Among the entries below, find each line with "false" and show it.

> **Data extracted from a collection**
################
theorem inputHoldup_same {fl : List Facet} {s₀ : State} (hl : subL ps176 fl = true) (a0 : Nat) (a1 : State) (h1 : SameBut fl s₀ a1) :
    SameBut fl s₀ (Machine.inputHoldup a0 a1) := by
  have k_ps121 : subL ps121 fl = true := subL_trans rfl hl
  have k_ps18 : subL ps18 fl = true := subL_trans rfl hl
  have k_ps63 : subL ps63 fl = true := subL_trans rfl hl
  have kd : subL ps18 fl = true := subL_trans rfl hl
  unfold Machine.inputHoldup
  repeat' first
    | with_reducible assumption
    | (extract_lets +onlyGivenNames v; refine (fun (hv : SameBut fl s₀ v) => ?_) ?_; (on_goal 1 => clear_value v); (on_goal 2 => (dsimp -zeta only [v]; try clear v)))
    | (extract_lets +onlyGivenNames v; first | (have w : Mem := v; clear w) | (have w : DictState := v; clear w) | (have w : Fw := v; clear w) | clear_value v)
    | with_reducible apply State_releaseFloor_same k_ps18
    | with_reducible apply State_log_same k_ps63
    | with_reducible apply State_setInput_same k_ps121
    | with_reducible apply State_stopBringup_same hl
    | with_reducible apply State_departure_same k_ps63
    | ((simp -zeta only [frame_mk]; with_reducible refine frame_lit ps18 ?_ kd ?_); on_goal 2 => exact ⟨.inr rfl, .inr rfl, .inr rfl, .inr rfl, .inr rfl, .inr rfl, .inr rfl, .inr rfl, .inr rfl, .inr rfl, .inr rfl, .inr rfl, .inr rfl, .inr rfl, .inr rfl, .inr rfl, .inr rfl, .inr rfl, .inr rfl, .inr rfl, .inr rfl, .inr rfl, .inr rfl, .inl rfl, .inr rfl, .inr rfl, .inr rfl, .inr rfl, .inr rfl, .inr rfl, .inr rfl⟩)
    | split

theorem inputHigh_same {fl : List Facet} {s₀ : State} (hl : subL ps121 fl = true) (a0 : Nat) (a1 : State) (h1 : SameBut fl s₀ a1) :
    SameBut fl s₀ (Machine.inputHigh a0 a1) := by
  have k_ps63 : subL ps63 fl = true := subL_trans rfl hl
  unfold Machine.inputHigh
  repeat' first
    | with_reducible assumption
    | (extract_lets +onlyGivenNames v; refine (fun (hv : SameBut fl s₀ v) => ?_) ?_; (on_goal 1 => clear_value v); (on_goal 2 => (dsimp -zeta only [v]; try clear v)))
    | (extract_lets +onlyGivenNames v; first | (have w : Mem := v; clear w) | (have w : DictState := v; clear w) | (have w : Fw := v; clear w) | clear_value v)
    | with_reducible apply State_setInput_same hl
    | with_reducible apply State_log_same k_ps63
    | split

theorem State_inputBack_same {fl : List Facet} {s₀ : State} (hl : subL ps163 fl = true) (a0 : State) (a1 : Nat) (h0 : SameBut fl s₀ a0) :
    SameBut fl s₀ (State.inputBack a0 a1) := by
  have k_ps121 : subL ps121 fl = true := subL_trans rfl hl
  unfold State.inputBack
  repeat' first
    | with_reducible assumption
    | (extract_lets +onlyGivenNames v; refine (fun (hv : SameBut fl s₀ v) => ?_) ?_; (on_goal 1 => clear_value v); (on_goal 2 => (dsimp -zeta only [v]; try clear v)))
    | with_reducible apply State_setInput_same k_ps121
    | with_reducible apply State_startBringup_same hl
    | split

theorem inputNormal_same {fl : List Facet} {s₀ : State} (hl : subL ps163 fl = true) (a0 : Nat) (a1 : State) (h1 : SameBut fl s₀ a1) :
    SameBut fl s₀ (Machine.inputNormal a0 a1) := by
  unfold Machine.inputNormal
  repeat' first
    | with_reducible assumption
    | with_reducible apply State_inputBack_same hl
    | split

theorem brownoutHoldExpiry_same {fl : List Facet} {s₀ : State} (hl : subL ps122 fl = true) (a0 : State) (h0 : SameBut fl s₀ a0) :
    SameBut fl s₀ (Machine.brownoutHoldExpiry a0) := by
  have k_ps69 : subL ps69 fl = true := subL_trans rfl hl
  have k_ps80 : subL ps80 fl = true := subL_trans rfl hl
  unfold Machine.brownoutHoldExpiry
  repeat' first
    | with_reducible assumption
    | with_reducible apply State_cancelAll_same k_ps80
    | with_reducible apply State_startState_same k_ps69
    | split

theorem State_cutPower_same {fl : List Facet} {s₀ : State} (hl : subL ps186 fl = true) (a0 : State) (h0 : SameBut fl s₀ a0) :
    SameBut fl s₀ (State.cutPower a0) := by
  have k_ps183 : subL ps183 fl = true := subL_trans rfl hl
  have kd : subL ps39 fl = true := subL_trans rfl hl
  unfold State.cutPower
  repeat' first
    | with_reducible assumption
    | (extract_lets +onlyGivenNames v; refine (fun (hv : SameBut fl s₀ v) => ?_) ?_; (on_goal 1 => clear_value v); (on_goal 2 => (dsimp -zeta only [v]; try clear v)))
    | (extract_lets +onlyGivenNames v; first | (have w : Mem := v; clear w) | (have w : DictState := v; clear w) | (have w : Fw := v; clear w) | clear_value v)
    | with_reducible apply State_losePower_same k_ps183
    | ((simp -zeta only [frame_mk]; with_reducible refine frame_lit ps39 ?_ kd ?_); on_goal 2 => exact ⟨.inr rfl, .inr rfl, .inr rfl, .inr rfl, .inr rfl, .inr rfl, .inr rfl, .inr rfl, .inr rfl, .inr rfl, .inr rfl, .inl rfl, .inr rfl, .inr rfl, .inr rfl, .inr rfl, .inr rfl, .inr rfl, .inr rfl, .inr rfl, .inr rfl, .inl rfl, .inr rfl, .inr rfl, .inr rfl, .inr rfl, .inr rfl, .inr rfl, .inr rfl, .inr rfl, .inr rfl⟩)

theorem inputBelow40V_same {fl : List Facet} {s₀ : State} (hl : subL ps186 fl = true) (a0 : State) (h0 : SameBut fl s₀ a0) :
    SameBut fl s₀ (Machine.inputBelow40V a0) := by
  unfold Machine.inputBelow40V
  repeat' first
    | with_reducible assumption
    | with_reducible apply State_cutPower_same hl
    | split

theorem pwrEnDeassert_same {fl : List Facet} {s₀ : State} (hl : subL ps128 fl = true) (a0 : State) (h0 : SameBut fl s₀ a0) :
    SameBut fl s₀ (Machine.pwrEnDeassert a0) := by
  have k_ps18 : subL ps18 fl = true := subL_trans rfl hl
  have k_ps63 : subL ps63 fl = true := subL_trans rfl hl
  have k_ps80 : subL ps80 fl = true := subL_trans rfl hl
  have kd : subL ps49 fl = true := subL_trans rfl hl
  unfold Machine.pwrEnDeassert
  repeat' first
    | with_reducible assumption
    | (extract_lets +onlyGivenNames v; refine (fun (hv : SameBut fl s₀ v) => ?_) ?_; (on_goal 1 => clear_value v); (on_goal 2 => (dsimp -zeta only [v]; try clear v)))
    | (extract_lets +onlyGivenNames v; first | (have w : Mem := v; clear w) | (have w : DictState := v; clear w) | (have w : Fw := v; clear w) | clear_value v)
    | with_reducible apply State_log_same k_ps63
    | with_reducible apply State_releaseFloor_same k_ps18
    | with_reducible apply State_cancelAll_same k_ps80
    | ((simp -zeta only [frame_mk]; with_reducible refine frame_lit ps49 ?_ kd ?_); on_goal 2 => exact ⟨.inr rfl, .inr rfl, .inr rfl, .inr rfl, .inr rfl, .inr rfl, .inr rfl, .inr rfl, .inr rfl, .inr rfl, .inr rfl, .inr rfl, .inr rfl, .inr rfl, .inr rfl, .inr rfl, .inr rfl, .inr rfl, .inr rfl, .inr rfl, .inr rfl, .inr rfl, .inr rfl, .inl rfl, .inr rfl, .inl rfl, .inr rfl, .inr rfl, .inr rfl, .inr rfl, .inr rfl⟩)
    | split

theorem powerOffComplete_same {fl : List Facet} {s₀ : State} (hl : subL ps188 fl = true) (a0 : State) (h0 : SameBut fl s₀ a0) :
    SameBut fl s₀ (Machine.powerOffComplete a0) := by
  have k_ps120 : subL ps120 fl = true := subL_trans rfl hl
  have k_ps132 : subL ps132 fl = true := subL_trans rfl hl
  have k_ps163 : subL ps163 fl = true := subL_trans rfl hl
  have k_ps183 : subL ps183 fl = true := subL_trans rfl hl
  unfold Machine.powerOffComplete
  repeat' first
    | with_reducible assumption
    | (extract_lets +onlyGivenNames v; refine (fun (hv : SameBut fl s₀ v) => ?_) ?_; (on_goal 1 => clear_value v); (on_goal 2 => (dsimp -zeta only [v]; try clear v)))
    | with_reducible apply State_losePower_same k_ps183
    | with_reducible apply State_flushAll_same k_ps120
    | with_reducible apply State_closure_same k_ps132
    | with_reducible apply State_powerUp_same k_ps163
    | split

theorem pwrEnAssert_same {fl : List Facet} {s₀ : State} (hl : subL ps163 fl = true) (a0 : State) (h0 : SameBut fl s₀ a0) :
    SameBut fl s₀ (Machine.pwrEnAssert a0) := by
  have kd : subL ps3 fl = true := subL_trans rfl hl
  unfold Machine.pwrEnAssert
  repeat' first
    | with_reducible assumption
    | (extract_lets +onlyGivenNames v; refine (fun (hv : SameBut fl s₀ v) => ?_) ?_; (on_goal 1 => clear_value v); (on_goal 2 => (dsimp -zeta only [v]; try clear v)))
    | (extract_lets +onlyGivenNames v; first | (have w : Mem := v; clear w) | (have w : DictState := v; clear w) | (have w : Fw := v; clear w) | clear_value v)
    | with_reducible apply State_powerUp_same hl
    | ((simp -zeta only [frame_mk]; with_reducible refine frame_lit ps3 ?_ kd ?_); on_goal 2 => exact ⟨.inr rfl, .inr rfl, .inr rfl, .inr rfl, .inr rfl, .inr rfl, .inr rfl, .inr rfl, .inr rfl, .inr rfl, .inr rfl, .inr rfl, .inr rfl, .inr rfl, .inr rfl, .inr rfl, .inr rfl, .inr rfl, .inr rfl, .inr rfl, .inr rfl, .inr rfl, .inr rfl, .inr rfl, .inr rfl, .inl rfl, .inr rfl, .inr rfl, .inr rfl, .inr rfl, .inr rfl⟩)
    | split

end Sys2Proof.Laws
end

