-- ==== Sys2Proof/Laws/Objects.lean ====
section
/-! SUPPORT. The rows of the objects that commands name, each looked up once in the object table. -/

set_option Elab.async false
set_option linter.all false

namespace Sys2Proof.Laws

open Sys2Proof Sys2Proof.Machine

theorem row_leaseRequest : objRow Obj.leaseRequest =
    some ⟨0x110002, 0x110002, .u8, .wo, 1, 1, .span 0 1 1, 0⟩ := by decide +kernel

theorem row_leaseBreak : objRow Obj.leaseBreak =
    some ⟨0x110005, 0x110005, .u8, .wo, 1, 1, .span 1 1 1, 0⟩ := by decide +kernel

theorem row_lockResponse : objRow Obj.lockResponse =
    some ⟨0x110008, 0x110008, .blob, .wo, 132, 132, .any, 0⟩ := by decide +kernel

theorem row_lockPassword : objRow Obj.lockPassword =
    some ⟨0x110009, 0x110009, .str, .wo, 8, 64, .any, 0⟩ := by decide +kernel

theorem row_lockClose : objRow Obj.lockClose =
    some ⟨0x11000A, 0x11000A, .u8, .wo, 1, 1, .span 1 1 1, 0⟩ := by decide +kernel

theorem row_commit : objRow Obj.commit =
    some ⟨0x120002, 0x120002, .u8, .wo, 1, 1, .span 1 1 1, 0⟩ := by decide +kernel

theorem row_stageDiscard : objRow Obj.stageDiscard =
    some ⟨0x120003, 0x120003, .u8, .wo, 1, 1, .span 1 1 1, 0⟩ := by decide +kernel

theorem row_settingsSave : objRow Obj.settingsSave =
    some ⟨0x120009, 0x120009, .u8, .wo, 1, 1, .span 1 1 1, 0⟩ := by decide +kernel

theorem row_matrixCounterClear : objRow Obj.matrixCounterClear =
    some ⟨0x200008, 0x200008, .u8, .wo, 1, 1, .span 1 1 1, 0⟩ := by decide +kernel

theorem row_formatCounterClear : objRow Obj.formatCounterClear =
    some ⟨0x21000E, 0x21000E, .u8, .wo, 1, 1, .span 1 1 1, 0⟩ := by decide +kernel

theorem row_execCounterClear : objRow Obj.execCounterClear =
    some ⟨0x220009, 0x220009, .u8, .wo, 1, 1, .span 1 1 1, 0⟩ := by decide +kernel

theorem row_feltFlush : objRow Obj.feltFlush =
    some ⟨0x30000A, 0x30000A, .u8, .wo, 1, 1, .span 1 2 1, 0⟩ := by decide +kernel

theorem row_feltCounterClear : objRow Obj.feltCounterClear =
    some ⟨0x300019, 0x300019, .u8, .wo, 1, 1, .span 1 1 1, 0⟩ := by decide +kernel

theorem row_tieringEnable : objRow Obj.tieringEnable =
    some ⟨0x310002, 0x310002, .bool, .rw, 1, 1, .codes 2, 1⟩ := by decide +kernel

theorem row_tierCounterClear : objRow Obj.tierCounterClear =
    some ⟨0x310021, 0x310021, .u8, .wo, 1, 1, .span 1 1 1, 0⟩ := by decide +kernel

theorem row_bwCounterClear : objRow Obj.bwCounterClear =
    some ⟨0x320005, 0x320005, .u8, .wo, 1, 1, .span 1 1 1, 0⟩ := by decide +kernel

theorem row_ledgerEnable : objRow Obj.ledgerEnable =
    some ⟨0x330006, 0x330006, .bool, .rw, 1, 1, .codes 2, 0⟩ := by decide +kernel

theorem row_schedPause : objRow Obj.schedPause =
    some ⟨0x330012, 0x330012, .u8, .wo, 1, 1, .span 1 1 1, 0⟩ := by decide +kernel

theorem row_schedResume : objRow Obj.schedResume =
    some ⟨0x330013, 0x330013, .u8, .wo, 1, 1, .span 1 1 1, 0⟩ := by decide +kernel

theorem row_schedCounterClear : objRow Obj.schedCounterClear =
    some ⟨0x33001D, 0x33001D, .u8, .wo, 1, 1, .span 1 1 1, 0⟩ := by decide +kernel

theorem row_stepCounter : objRow Obj.stepCounter =
    some ⟨0x340006, 0x340006, .u64, .rwi, 8, 8, .any, 0⟩ := by decide +kernel

theorem row_resumeApply : objRow Obj.resumeApply =
    some ⟨0x34000B, 0x34000B, .blob, .wo, 64, 64, .any, 0⟩ := by decide +kernel

theorem row_rngProbeInput : objRow Obj.rngProbeInput =
    some ⟨0x34000D, 0x34000D, .blob, .rw, 24, 24, .any, 0⟩ := by decide +kernel

theorem row_scrubEnable : objRow Obj.scrubEnable =
    some ⟨0x400001, 0x400001, .bool, .rw, 1, 1, .codes 2, 1⟩ := by decide +kernel

theorem row_errorLogAck : objRow Obj.errorLogAck =
    some ⟨0x400019, 0x400019, .u32, .rw, 4, 4, .any, 0⟩ := by decide +kernel

theorem row_integrityCounterClear : objRow Obj.integrityCounterClear =
    some ⟨0x40001E, 0x40001E, .u8, .wo, 1, 1, .span 1 1 1, 0⟩ := by decide +kernel

theorem row_powerCounterClear : objRow Obj.powerCounterClear =
    some ⟨0x50001F, 0x50001F, .u8, .wo, 1, 1, .span 1 1 1, 0⟩ := by decide +kernel

theorem row_thermalAccept : objRow Obj.thermalAccept =
    some ⟨0x510004, 0x510004, .u8, .wo, 1, 1, .span 1 1 1, 0⟩ := by decide +kernel

theorem row_thermalCounterClear : objRow Obj.thermalCounterClear =
    some ⟨0x51000A, 0x51000A, .u8, .wo, 1, 1, .span 1 1 1, 0⟩ := by decide +kernel

theorem row_moduleStateRequest : objRow Obj.moduleStateRequest =
    some ⟨0x520006, 0x520006, .enum, .wo, 1, 1, .codes 3, 0⟩ := by decide +kernel

theorem row_computeReset : objRow Obj.computeReset =
    some ⟨0x600002, 0x600002, .u8, .wo, 1, 1, .span 1 1 1, 0⟩ := by decide +kernel

theorem row_fullReset : objRow Obj.fullReset =
    some ⟨0x600003, 0x600003, .u8, .wo, 1, 1, .span 1 1 1, 0⟩ := by decide +kernel

theorem row_tier2Enable0 : objRow Obj.tier2Enable0 =
    some ⟨0x710001, 0x710002, .bool, .rw, 1, 1, .codes 2, 1⟩ := by decide +kernel

theorem row_tier2Enable1 : objRow Obj.tier2Enable1 =
    some ⟨0x710001, 0x710002, .bool, .rw, 1, 1, .codes 2, 1⟩ := by decide +kernel

theorem row_interfaceCounterClear : objRow Obj.interfaceCounterClear =
    some ⟨0x720008, 0x720008, .u8, .wo, 1, 1, .span 1 1 1, 0⟩ := by decide +kernel

theorem row_peerPortEnable : objRow Obj.peerPortEnable =
    some ⟨0x721001, 0x721012, .bool, .rw, 1, 1, .codes 2, 1⟩ := by decide +kernel

theorem row_updateBegin : objRow Obj.updateBegin =
    some ⟨0x800001, 0x800001, .u8, .wo, 1, 1, .span 0 3 1, 0⟩ := by decide +kernel

theorem row_updateData : objRow Obj.updateData =
    some ⟨0x800003, 0x800003, .blob, .wo, 4096, 4096, .any, 0⟩ := by decide +kernel

theorem row_updateVerify : objRow Obj.updateVerify =
    some ⟨0x800004, 0x800004, .u8, .wo, 1, 1, .span 1 1 1, 0⟩ := by decide +kernel

theorem row_updateCommit : objRow Obj.updateCommit =
    some ⟨0x800005, 0x800005, .u8, .wo, 1, 1, .span 1 2 1, 0⟩ := by decide +kernel

theorem row_updateAbort : objRow Obj.updateAbort =
    some ⟨0x800006, 0x800006, .u8, .wo, 1, 1, .span 1 1 1, 0⟩ := by decide +kernel

theorem row_updateConfirm : objRow Obj.updateConfirm =
    some ⟨0x80000F, 0x80000F, .u8, .wo, 1, 1, .span 1 1 1, 0⟩ := by decide +kernel

theorem row_boardCounterClear : objRow Obj.boardCounterClear =
    some ⟨0x900012, 0x900012, .u8, .wo, 1, 1, .span 1 1 1, 0⟩ := by decide +kernel

/-- The enable objects of the 18 peer ports share a row. -/
theorem row_peer (p : Nat) (h : p < 18) : objRow (Obj.peerPortEnable + p) =
    some ⟨0x721001, 0x721012, .bool, .rw, 1, 1, .codes 2, 1⟩ := by
  have : ∀ q : Fin 18, objRow (Obj.peerPortEnable + q.val) = some ⟨0x721001, 0x721012, .bool, .rw, 1, 1, .codes 2, 1⟩ := by decide +kernel
  exact this ⟨p, h⟩

/-! ### What a write to each of them does -/

/-- A status with rule number 0. -/
def plain (x : State × Nat) : State × Nat × Nat := (x.1, x.2, 0)

theorem write_leaseRequest (t : State) (sid : Nat) (v : Bytes) : t.writeValue sid
    ⟨0x110002, 0x110002, .u8, .wo, 1, 1, .span 0 1 1, 0⟩ Obj.leaseRequest v =
    plain (if leNat v = 1 then t.takeLease sid else t.giveLease sid) := rfl

theorem write_leaseBreak (t : State) (sid : Nat) (v : Bytes) : t.writeValue sid
    ⟨0x110005, 0x110005, .u8, .wo, 1, 1, .span 1 1 1, 0⟩ Obj.leaseBreak v =
    plain (t.breakLease sid) := rfl

theorem write_lockResponse (t : State) (sid : Nat) (v : Bytes) : t.writeValue sid
    ⟨0x110008, 0x110008, .blob, .wo, 132, 132, .any, 0⟩ Obj.lockResponse v =
    plain (t.tryResponse sid v) := rfl

theorem write_lockPassword (t : State) (sid : Nat) (v : Bytes) : t.writeValue sid
    ⟨0x110009, 0x110009, .str, .wo, 8, 64, .any, 0⟩ Obj.lockPassword v =
    plain (t.tryPassword sid v) := rfl

theorem write_lockClose (t : State) (sid : Nat) (v : Bytes) : t.writeValue sid
    ⟨0x11000A, 0x11000A, .u8, .wo, 1, 1, .span 1 1 1, 0⟩ Obj.lockClose v =
    plain (t.shutLock sid) := rfl

theorem write_stageDiscard (t : State) (sid : Nat) (v : Bytes) : t.writeValue sid
    ⟨0x120003, 0x120003, .u8, .wo, 1, 1, .span 1 1 1, 0⟩ Obj.stageDiscard v =
    plain ((t.discardStage, dOk)) := rfl

theorem write_settingsSave (t : State) (sid : Nat) (v : Bytes) : t.writeValue sid
    ⟨0x120009, 0x120009, .u8, .wo, 1, 1, .span 1 1 1, 0⟩ Obj.settingsSave v =
    plain ((t.saveSettings, dOk)) := rfl

theorem write_matrixCounterClear (t : State) (sid : Nat) (v : Bytes) : t.writeValue sid
    ⟨0x200008, 0x200008, .u8, .wo, 1, 1, .span 1 1 1, 0⟩ Obj.matrixCounterClear v =
    plain ((((t.clearCounters 0x200004 0x200007).clearCounters 0x201001 0x201040).clearCounters 0x201101 0x201106, dOk)) := rfl

theorem write_formatCounterClear (t : State) (sid : Nat) (v : Bytes) : t.writeValue sid
    ⟨0x21000E, 0x21000E, .u8, .wo, 1, 1, .span 1 1 1, 0⟩ Obj.formatCounterClear v =
    plain ((t.clearCounters 0x210009 0x21000D, dOk)) := rfl

theorem write_execCounterClear (t : State) (sid : Nat) (v : Bytes) : t.writeValue sid
    ⟨0x220009, 0x220009, .u8, .wo, 1, 1, .span 1 1 1, 0⟩ Obj.execCounterClear v =
    plain ((t.clearCounters 0x220005 0x220008, dOk)) := rfl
################
> **Solution for this exercise**
set_option Elab.async false
set_option linter.all false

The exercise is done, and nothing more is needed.